Sometimes the decision happens almost immediately after walking through the door.
“If I walk into a grow that’s super hot, and you get that one funky smell for a second, you’re like, ‘Man, I don’t want anything in this room,'” Carver said.
“Now you’re making me question whether I want anything at all.”
He said SoGanja continues to partner with cultivators that consistently produce high-quality flower while refusing to compromise standards simply to increase production.
“We’re looking for those terps, and we’re looking for the quality of the grow,” Carver said.
“We don’t want to work with bad grows. I’ll shut something down just as fast as I’ll pick it up. It will not come to this lab being bad.”

“We don’t care about potency.”
“I would infuse flower and not care if it came back at 15 percent, but if my terps are 2 to 3 percent, I’ll sell it all day,” Carver continued. “We genuinely do not care about potency at all whatsoever.”
He admits that philosophy sometimes creates challenges with consumers who expect infused products to produce the highest THC percentages available.
“It’s kind of a hard sell,” Carver said. “People are like, ‘It’s infused. It should be 9,000 percent THC.’ We’re trying to show that craft side of it.”
SoGanja has become known for its beverages. Why are sodas so successful?
Carver says the idea was simple.
“If it ain’t broke, don’t fix it,” he said.
Rather than creating unfamiliar flavor combinations, SoGanja looked to the drinks consumers already enjoy.
“If you went to the grocery store to buy a drink, you’re going to get Coke, Pepsi, Dr Pepper, Mountain Dew, root beer, or Sprite,” Carver said. “You have a classic slew of things.”
That philosophy has helped the company develop a lineup that includes root beer, grape, orange cream, and an upcoming cherry cola.

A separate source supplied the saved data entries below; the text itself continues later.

-- ==== Sys2Proof/Machine/Scheduler.lean ====
section
/-!
DEFINITION. The Message Scheduler (spec/42_scheduler.md): a block's 16 words expanded into the 64 words
of the schedule.
-/

namespace Sys2Proof.Machine

/-- Words 0 to 15 + n of the schedule, in increasing index: the block's words unchanged (R141), then
the recurrence of R142. -/
def expandTo (B : Vector Word 16) : (n : Nat) → Vector Word (16 + n)
  | 0 => B
  | n + 1 =>
    let W := expandTo B n
    W.push (add32 [ssig1 W[14 + n], W[9 + n], ssig0 W[1 + n], W[n]])

/-- `expand(B)` (R140). -/
def expand (B : Vector Word 16) : Vector Word 64 := expandTo B 48

end Sys2Proof.Machine
end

“We’re using real maraschino cherry flavoring,” Carver said. “We don’t use nonsense in our drinks. We use real organic fruit powders and aged vanilla, and we let our drinks brew.”
The company’s root beer has become its flagship product, earning High Times’ Best Edible award in 2024.

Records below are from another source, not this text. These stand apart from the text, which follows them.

-- ==== Sys2Proof/Machine/Dispatch.lean ====
section
/-!
DEFINITION. One arm for each command: the effect of a command the host issues, in the phase the core is
in (spec/45_host_commands.md R199).
-/

namespace Sys2Proof.Machine

def exec (i : Instr) (s : State) : Host.Outcome State Fault Refusal :=
  match i with
  | .init => Sys2Proof.Machine.execInit s
  | .push b => Sys2Proof.Machine.execPush b s
  | .finish => Sys2Proof.Machine.execFinish s
  | .rddig idx => Sys2Proof.Machine.execRddig idx s
  | .rdstat => Sys2Proof.Machine.execRdstat s
  | .rdlen idx => Sys2Proof.Machine.execRdlen idx s

end Sys2Proof.Machine
end

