/-! ### The machine's step -/

/-- R190: a host step accepts the word at the head of the port. When the reset input is low and the
command is not held, and in BUSY it is the host's turn, the step is exec of the decoded command at the
state that differs only in what the step does to the inputs: the word has left the port and no command
is pending, the reset input has moved on, and the next free choice of the schedule is drawn. The form of
the inputs and of the schedule is the model's choice (log entries 2, 3, 4 and 6). -/
def Obligations.StepRunsDecodedCommand : Prop :=
  ∀ (s : State) (w : Command) (rest : List Command) (i : Instr),
    s.port = w :: rest → decode w = .command i → s.resetIn.headD false = false →
    (s.phase = .busy → waitsForCore i = false ∧ s.turn = .host) →
    step s = exec i s.accept ∧
    s.accept =
      { s with
        port := rest
        pending := false
        resetIn := s.resetIn.tail
        turn := Config.nextTurn s.clock
        clock := s.clock + 1 }

/-- R191: while the core is BUSY, a PUSH, FINISH, RDDIG or RDLEN at the head of the port is held: the
step is the core's, whoever's turn it is, and it answers a next state; the command stays where it is with
no error and no response, and is the host's pending command from then on (log entry 6). INIT, RDSTAT and
ILLEGAL words are never held. -/
def Obligations.HeldCommandStaysAtHead : Prop :=
  (∀ (s : State) (w : Command) (rest : List Command) (i : Instr),
    s.port = w :: rest → decode w = .command i → waitsForCore i = true → s.phase = .busy →
    s.resetIn.headD false = false →
    step s = coreStep s.tick ∧
    ∃ t, step s = .next t ∧
      t.port = s.port ∧ t.pending = true ∧ t.err = s.err ∧ t.ecode = s.ecode ∧ t.faults = s.faults ∧
      t.responses = s.responses) ∧
  (∀ i : Instr, waitsForCore i = true ↔
    (∃ b, i = .push b) ∨ i = .finish ∨ (∃ idx, i = .rddig idx) ∨ ∃ idx, i = .rdlen idx) ∧
  (∀ w why, decode w = .illegal why → wordWaits w = false)

/-- R198, R216: an ILLEGAL word at the head of the port raises ILLEGAL_CMD in every phase, is never
held and returns nothing. ERR and ECODE change (and the model's fault record, R213), the word leaves the
port and the inputs move on; nothing else changes, the block in progress included. In BUSY the step is
the host's when the free schedule of R61 gives it the turn. -/
def Obligations.IllegalWordRaises : Prop :=
  ∀ (s : State) (w : Command) (rest : List Command) (why : DecodeError),
    s.port = w :: rest → decode w = .illegal why → s.resetIn.headD false = false →
    (s.phase = .busy → s.turn = .host) →
    ∃ t, step s = .next t ∧
      t = { s with
        err := true
        ecode := if s.err then s.ecode else 1#4
        faults := s.faults ++ [.illegalCmd]
        port := rest
        pending := t.pending
        resetIn := t.resetIn
        turn := t.turn
        clock := t.clock }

“We don’t put trash in our drinks,” Carver said. “We put the full spectrum in our drinks. We don’t even make one-gram units of rosin, so the boutique, primo, top-tier rosin that we make is going in that drink.”
While awards are meaningful, Carver says customer stories remain the most rewarding part of the job.
“One of our owners was wearing a SoGanja shirt at a dispensary, and a lady tapped him on the shoulder,” Carver said. “She started crying and said she’d been drinking our sodas for a year to get off pharmaceutical pills.
“Things like that just keep you going.”

What’s next for SoGanja?
The company’s next chapter includes cultivation.
“We have a giant facility that we’re building out,” Carver said. “We’re doing super boutique, small rooms.”
The facility will incorporate tissue culture from the beginning while focusing on preserving heirloom genetics.
“We have groups that have seeds from the ’70s,” Carver said. “These old Acapulco Gold and Colombian Haze genetics, these old landraces, we’re putting through tissue culture.”
For Carver, the goal isn’t producing the strongest flower in the state. It’s recreating an experience.
“I want to present something to Greg and Sarah where they smell it, and it takes them right back to the ’70s,” Carver said.
“That is the goal.”
What advice would you leave for someone interested in cannabis manufacturing?
“I think there are so many cool things about this industry that it’s about finding something that relates to you,” Carver said.
“Whether it’s sales, manufacturing, growing, consulting, or anything else, find what relates to you and what really drives you.
“Be passionate and find something relatable. That’s the biggest thing.”